# [Task instructions]
Go through the data line by line. Copy each one holding the string "elemsOf".

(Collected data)
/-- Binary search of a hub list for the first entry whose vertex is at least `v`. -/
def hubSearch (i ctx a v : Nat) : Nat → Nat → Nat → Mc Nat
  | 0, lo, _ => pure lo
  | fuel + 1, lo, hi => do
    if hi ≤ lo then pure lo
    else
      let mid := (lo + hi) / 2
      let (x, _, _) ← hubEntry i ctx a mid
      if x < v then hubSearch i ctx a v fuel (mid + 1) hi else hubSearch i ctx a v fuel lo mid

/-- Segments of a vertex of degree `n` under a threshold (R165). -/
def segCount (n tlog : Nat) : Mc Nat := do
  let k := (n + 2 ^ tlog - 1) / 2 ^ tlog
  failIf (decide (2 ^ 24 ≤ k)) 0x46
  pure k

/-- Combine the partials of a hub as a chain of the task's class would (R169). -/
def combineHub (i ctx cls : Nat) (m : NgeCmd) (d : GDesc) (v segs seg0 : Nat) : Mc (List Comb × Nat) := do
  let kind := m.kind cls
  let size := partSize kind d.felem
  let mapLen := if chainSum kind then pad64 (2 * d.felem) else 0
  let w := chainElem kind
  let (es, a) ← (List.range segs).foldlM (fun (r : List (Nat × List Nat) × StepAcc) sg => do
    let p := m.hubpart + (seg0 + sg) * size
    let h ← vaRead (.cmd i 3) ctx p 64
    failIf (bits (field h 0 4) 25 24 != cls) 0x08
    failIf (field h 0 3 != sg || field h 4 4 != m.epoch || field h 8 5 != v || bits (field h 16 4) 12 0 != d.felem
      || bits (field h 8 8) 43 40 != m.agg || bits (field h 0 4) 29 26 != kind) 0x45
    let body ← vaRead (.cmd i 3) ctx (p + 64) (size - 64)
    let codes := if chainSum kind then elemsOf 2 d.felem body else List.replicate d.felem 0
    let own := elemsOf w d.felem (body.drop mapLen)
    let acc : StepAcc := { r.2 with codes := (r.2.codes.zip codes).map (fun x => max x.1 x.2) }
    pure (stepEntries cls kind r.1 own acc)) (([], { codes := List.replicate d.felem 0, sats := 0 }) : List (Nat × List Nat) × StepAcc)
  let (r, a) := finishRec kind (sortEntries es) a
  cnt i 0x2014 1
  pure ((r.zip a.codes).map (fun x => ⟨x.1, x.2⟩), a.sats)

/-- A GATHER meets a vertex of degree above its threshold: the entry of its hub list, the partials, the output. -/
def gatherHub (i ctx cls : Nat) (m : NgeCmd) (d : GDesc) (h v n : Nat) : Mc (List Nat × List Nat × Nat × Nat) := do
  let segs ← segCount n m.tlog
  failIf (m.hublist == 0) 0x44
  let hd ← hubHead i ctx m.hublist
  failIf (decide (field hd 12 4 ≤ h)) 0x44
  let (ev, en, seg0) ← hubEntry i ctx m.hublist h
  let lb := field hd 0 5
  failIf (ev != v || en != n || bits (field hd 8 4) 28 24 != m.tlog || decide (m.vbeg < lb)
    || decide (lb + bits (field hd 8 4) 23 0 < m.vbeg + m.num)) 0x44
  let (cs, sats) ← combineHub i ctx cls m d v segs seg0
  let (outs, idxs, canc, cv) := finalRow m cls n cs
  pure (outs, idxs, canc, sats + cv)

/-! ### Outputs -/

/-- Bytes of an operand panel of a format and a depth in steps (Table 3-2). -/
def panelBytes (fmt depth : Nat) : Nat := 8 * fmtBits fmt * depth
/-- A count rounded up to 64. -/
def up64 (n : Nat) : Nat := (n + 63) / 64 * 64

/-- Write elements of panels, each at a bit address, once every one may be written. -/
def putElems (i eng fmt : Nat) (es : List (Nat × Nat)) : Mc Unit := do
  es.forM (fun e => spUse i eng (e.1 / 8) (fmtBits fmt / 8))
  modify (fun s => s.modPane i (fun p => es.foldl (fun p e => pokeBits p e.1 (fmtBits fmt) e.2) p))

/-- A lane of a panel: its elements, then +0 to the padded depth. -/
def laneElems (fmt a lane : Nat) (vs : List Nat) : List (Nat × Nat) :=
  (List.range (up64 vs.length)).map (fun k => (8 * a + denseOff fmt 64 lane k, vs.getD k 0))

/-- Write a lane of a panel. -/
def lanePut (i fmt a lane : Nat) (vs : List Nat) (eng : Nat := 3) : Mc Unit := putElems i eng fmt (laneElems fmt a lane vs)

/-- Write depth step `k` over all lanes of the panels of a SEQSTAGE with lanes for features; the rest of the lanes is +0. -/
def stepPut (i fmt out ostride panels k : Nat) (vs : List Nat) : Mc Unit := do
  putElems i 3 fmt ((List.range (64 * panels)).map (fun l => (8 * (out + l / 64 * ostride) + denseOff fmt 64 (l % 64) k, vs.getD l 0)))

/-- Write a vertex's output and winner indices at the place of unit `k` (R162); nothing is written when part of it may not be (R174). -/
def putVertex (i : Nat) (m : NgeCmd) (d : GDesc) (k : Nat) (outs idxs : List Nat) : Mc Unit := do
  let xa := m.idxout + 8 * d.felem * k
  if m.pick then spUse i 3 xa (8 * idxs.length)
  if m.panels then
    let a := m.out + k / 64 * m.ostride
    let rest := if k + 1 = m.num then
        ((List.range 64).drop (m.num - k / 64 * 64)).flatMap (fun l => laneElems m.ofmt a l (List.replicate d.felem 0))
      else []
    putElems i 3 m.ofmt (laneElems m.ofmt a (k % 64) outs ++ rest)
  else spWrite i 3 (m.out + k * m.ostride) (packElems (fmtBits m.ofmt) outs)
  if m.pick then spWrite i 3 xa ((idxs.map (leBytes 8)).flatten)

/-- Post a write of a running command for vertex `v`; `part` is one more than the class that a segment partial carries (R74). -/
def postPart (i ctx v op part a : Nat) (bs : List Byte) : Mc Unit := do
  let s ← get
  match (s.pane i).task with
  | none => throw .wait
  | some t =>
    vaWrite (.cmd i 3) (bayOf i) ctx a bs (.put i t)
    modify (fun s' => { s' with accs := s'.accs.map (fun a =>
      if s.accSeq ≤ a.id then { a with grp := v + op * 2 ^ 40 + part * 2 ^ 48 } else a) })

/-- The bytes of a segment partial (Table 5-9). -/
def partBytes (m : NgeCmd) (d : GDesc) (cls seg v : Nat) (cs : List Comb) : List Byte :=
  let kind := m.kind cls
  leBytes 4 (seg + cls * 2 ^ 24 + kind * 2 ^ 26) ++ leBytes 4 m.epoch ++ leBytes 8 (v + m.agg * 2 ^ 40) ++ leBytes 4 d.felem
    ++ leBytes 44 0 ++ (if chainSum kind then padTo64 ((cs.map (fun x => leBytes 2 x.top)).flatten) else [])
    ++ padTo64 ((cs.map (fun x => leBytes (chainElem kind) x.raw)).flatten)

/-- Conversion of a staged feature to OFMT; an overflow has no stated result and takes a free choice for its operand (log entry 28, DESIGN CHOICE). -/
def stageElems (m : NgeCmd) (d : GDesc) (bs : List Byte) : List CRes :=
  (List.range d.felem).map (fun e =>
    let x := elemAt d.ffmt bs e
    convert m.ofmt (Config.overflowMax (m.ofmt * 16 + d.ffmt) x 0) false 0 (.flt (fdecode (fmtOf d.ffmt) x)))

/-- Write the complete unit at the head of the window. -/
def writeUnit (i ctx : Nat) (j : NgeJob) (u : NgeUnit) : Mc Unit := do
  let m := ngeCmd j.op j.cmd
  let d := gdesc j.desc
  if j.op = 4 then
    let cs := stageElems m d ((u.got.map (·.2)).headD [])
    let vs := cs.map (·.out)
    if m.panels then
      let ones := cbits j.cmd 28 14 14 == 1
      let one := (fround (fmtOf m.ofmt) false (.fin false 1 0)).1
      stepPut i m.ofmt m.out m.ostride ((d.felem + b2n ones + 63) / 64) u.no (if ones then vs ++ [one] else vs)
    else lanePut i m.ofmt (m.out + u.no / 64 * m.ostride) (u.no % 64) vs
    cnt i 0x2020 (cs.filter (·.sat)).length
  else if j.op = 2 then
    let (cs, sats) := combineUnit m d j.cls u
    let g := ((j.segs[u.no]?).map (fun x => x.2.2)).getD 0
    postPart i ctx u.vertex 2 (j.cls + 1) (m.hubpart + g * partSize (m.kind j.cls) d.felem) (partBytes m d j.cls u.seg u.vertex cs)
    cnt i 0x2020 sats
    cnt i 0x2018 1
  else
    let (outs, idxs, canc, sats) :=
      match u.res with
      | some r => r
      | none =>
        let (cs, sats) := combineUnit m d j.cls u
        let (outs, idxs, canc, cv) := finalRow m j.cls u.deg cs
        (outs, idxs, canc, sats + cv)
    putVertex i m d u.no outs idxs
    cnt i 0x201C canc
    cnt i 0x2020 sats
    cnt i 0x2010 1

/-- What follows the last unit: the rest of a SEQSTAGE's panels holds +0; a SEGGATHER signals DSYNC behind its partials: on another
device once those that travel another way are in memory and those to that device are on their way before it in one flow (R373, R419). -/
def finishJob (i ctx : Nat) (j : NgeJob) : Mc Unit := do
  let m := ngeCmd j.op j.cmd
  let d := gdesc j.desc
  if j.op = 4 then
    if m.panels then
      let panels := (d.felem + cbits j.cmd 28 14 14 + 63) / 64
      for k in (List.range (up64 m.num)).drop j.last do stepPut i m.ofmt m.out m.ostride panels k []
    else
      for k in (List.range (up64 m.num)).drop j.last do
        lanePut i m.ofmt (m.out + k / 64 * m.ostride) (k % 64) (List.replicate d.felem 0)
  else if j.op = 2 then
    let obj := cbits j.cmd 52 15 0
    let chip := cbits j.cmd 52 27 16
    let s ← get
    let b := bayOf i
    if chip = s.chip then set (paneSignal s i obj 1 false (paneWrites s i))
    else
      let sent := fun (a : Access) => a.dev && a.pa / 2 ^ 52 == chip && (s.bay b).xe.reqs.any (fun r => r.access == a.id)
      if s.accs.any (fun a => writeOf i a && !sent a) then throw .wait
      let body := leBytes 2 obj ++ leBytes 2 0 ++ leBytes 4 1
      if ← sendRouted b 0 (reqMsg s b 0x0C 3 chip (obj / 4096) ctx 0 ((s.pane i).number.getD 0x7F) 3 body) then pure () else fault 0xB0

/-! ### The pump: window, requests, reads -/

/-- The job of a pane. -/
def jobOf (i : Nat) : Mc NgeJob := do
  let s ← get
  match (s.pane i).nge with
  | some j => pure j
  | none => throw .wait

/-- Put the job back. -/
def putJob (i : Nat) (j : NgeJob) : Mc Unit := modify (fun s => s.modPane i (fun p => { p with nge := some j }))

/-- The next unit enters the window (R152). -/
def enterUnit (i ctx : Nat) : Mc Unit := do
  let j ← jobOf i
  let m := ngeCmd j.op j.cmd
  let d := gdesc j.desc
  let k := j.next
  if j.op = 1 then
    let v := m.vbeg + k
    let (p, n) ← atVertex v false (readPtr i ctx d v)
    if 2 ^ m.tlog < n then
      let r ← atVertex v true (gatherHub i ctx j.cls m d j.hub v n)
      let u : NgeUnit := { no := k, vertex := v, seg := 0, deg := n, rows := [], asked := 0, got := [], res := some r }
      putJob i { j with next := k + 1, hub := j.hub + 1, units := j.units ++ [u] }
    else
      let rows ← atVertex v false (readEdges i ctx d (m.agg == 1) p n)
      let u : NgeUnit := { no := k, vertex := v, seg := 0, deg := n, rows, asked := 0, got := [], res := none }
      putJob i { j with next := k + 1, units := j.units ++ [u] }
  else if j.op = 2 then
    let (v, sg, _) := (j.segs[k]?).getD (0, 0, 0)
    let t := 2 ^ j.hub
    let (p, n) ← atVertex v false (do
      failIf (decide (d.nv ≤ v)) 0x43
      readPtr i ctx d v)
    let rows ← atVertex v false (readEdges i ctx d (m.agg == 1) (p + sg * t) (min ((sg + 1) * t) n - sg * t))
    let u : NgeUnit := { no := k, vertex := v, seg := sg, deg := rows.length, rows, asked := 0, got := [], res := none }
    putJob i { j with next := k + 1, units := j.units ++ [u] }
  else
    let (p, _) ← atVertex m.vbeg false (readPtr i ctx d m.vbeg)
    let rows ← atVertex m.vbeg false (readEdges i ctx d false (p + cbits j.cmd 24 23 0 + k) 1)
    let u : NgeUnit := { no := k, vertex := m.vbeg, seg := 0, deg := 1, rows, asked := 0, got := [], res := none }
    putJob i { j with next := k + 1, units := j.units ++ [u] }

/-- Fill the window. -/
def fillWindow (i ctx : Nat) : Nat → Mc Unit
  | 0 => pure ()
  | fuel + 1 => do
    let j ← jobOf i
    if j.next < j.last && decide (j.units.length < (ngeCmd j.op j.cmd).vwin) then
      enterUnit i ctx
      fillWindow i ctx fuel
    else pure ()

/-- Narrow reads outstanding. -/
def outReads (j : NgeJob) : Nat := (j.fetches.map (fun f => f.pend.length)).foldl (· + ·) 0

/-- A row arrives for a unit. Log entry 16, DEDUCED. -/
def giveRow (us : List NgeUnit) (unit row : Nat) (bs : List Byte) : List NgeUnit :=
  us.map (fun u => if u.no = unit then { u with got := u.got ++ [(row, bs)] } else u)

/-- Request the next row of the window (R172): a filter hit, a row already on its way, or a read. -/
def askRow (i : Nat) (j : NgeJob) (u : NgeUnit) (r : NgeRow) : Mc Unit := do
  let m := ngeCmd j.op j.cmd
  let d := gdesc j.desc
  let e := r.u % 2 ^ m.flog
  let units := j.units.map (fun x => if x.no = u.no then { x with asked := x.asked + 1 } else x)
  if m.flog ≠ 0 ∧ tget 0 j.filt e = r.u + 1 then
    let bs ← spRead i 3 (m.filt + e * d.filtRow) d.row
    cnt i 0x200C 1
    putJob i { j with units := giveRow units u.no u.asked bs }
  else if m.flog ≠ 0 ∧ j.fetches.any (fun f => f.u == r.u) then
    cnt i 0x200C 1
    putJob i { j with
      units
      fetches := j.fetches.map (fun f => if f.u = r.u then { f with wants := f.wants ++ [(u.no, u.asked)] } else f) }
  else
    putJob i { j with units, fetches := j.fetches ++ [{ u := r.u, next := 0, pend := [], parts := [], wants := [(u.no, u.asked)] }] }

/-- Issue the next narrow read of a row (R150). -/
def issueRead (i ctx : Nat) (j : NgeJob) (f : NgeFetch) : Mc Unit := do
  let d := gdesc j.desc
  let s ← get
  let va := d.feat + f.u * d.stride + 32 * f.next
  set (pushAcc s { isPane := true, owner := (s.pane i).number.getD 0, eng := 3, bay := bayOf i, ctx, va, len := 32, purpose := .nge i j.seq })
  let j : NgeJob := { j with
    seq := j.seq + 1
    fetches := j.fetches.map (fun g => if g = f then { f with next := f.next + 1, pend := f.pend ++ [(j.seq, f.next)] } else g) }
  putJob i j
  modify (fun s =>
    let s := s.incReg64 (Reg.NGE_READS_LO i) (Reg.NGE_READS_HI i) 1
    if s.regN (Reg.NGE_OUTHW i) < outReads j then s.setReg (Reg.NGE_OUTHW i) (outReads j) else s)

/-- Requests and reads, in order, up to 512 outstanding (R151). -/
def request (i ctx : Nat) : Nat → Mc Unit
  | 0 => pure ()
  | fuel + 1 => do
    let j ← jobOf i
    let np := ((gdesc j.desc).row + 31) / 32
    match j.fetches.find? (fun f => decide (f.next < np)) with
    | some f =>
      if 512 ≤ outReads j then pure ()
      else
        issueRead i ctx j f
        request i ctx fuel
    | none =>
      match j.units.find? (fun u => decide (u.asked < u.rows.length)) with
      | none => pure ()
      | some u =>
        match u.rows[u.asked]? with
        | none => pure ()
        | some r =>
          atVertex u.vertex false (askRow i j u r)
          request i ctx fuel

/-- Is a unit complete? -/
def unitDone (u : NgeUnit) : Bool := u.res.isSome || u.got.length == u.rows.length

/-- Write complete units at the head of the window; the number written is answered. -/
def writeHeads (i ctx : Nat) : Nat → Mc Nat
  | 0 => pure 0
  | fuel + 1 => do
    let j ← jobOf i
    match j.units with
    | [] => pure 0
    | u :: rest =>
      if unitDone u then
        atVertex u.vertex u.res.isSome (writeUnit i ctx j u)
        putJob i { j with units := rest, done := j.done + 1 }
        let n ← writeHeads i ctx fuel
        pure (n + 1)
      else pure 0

==

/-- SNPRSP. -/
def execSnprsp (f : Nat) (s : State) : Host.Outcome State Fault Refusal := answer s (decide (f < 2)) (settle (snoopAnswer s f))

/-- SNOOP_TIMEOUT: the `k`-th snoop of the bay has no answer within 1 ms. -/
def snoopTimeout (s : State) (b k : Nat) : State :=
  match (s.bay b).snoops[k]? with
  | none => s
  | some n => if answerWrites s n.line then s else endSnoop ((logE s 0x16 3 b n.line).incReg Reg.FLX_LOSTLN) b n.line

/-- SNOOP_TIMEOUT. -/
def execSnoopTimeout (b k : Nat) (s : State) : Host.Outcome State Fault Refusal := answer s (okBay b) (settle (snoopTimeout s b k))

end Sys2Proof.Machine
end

# [Your solution]
    let codes := if chainSum kind then elemsOf 2 d.felem body else List.replicate d.felem 0
    let own := elemsOf w d.felem (body.drop mapLen)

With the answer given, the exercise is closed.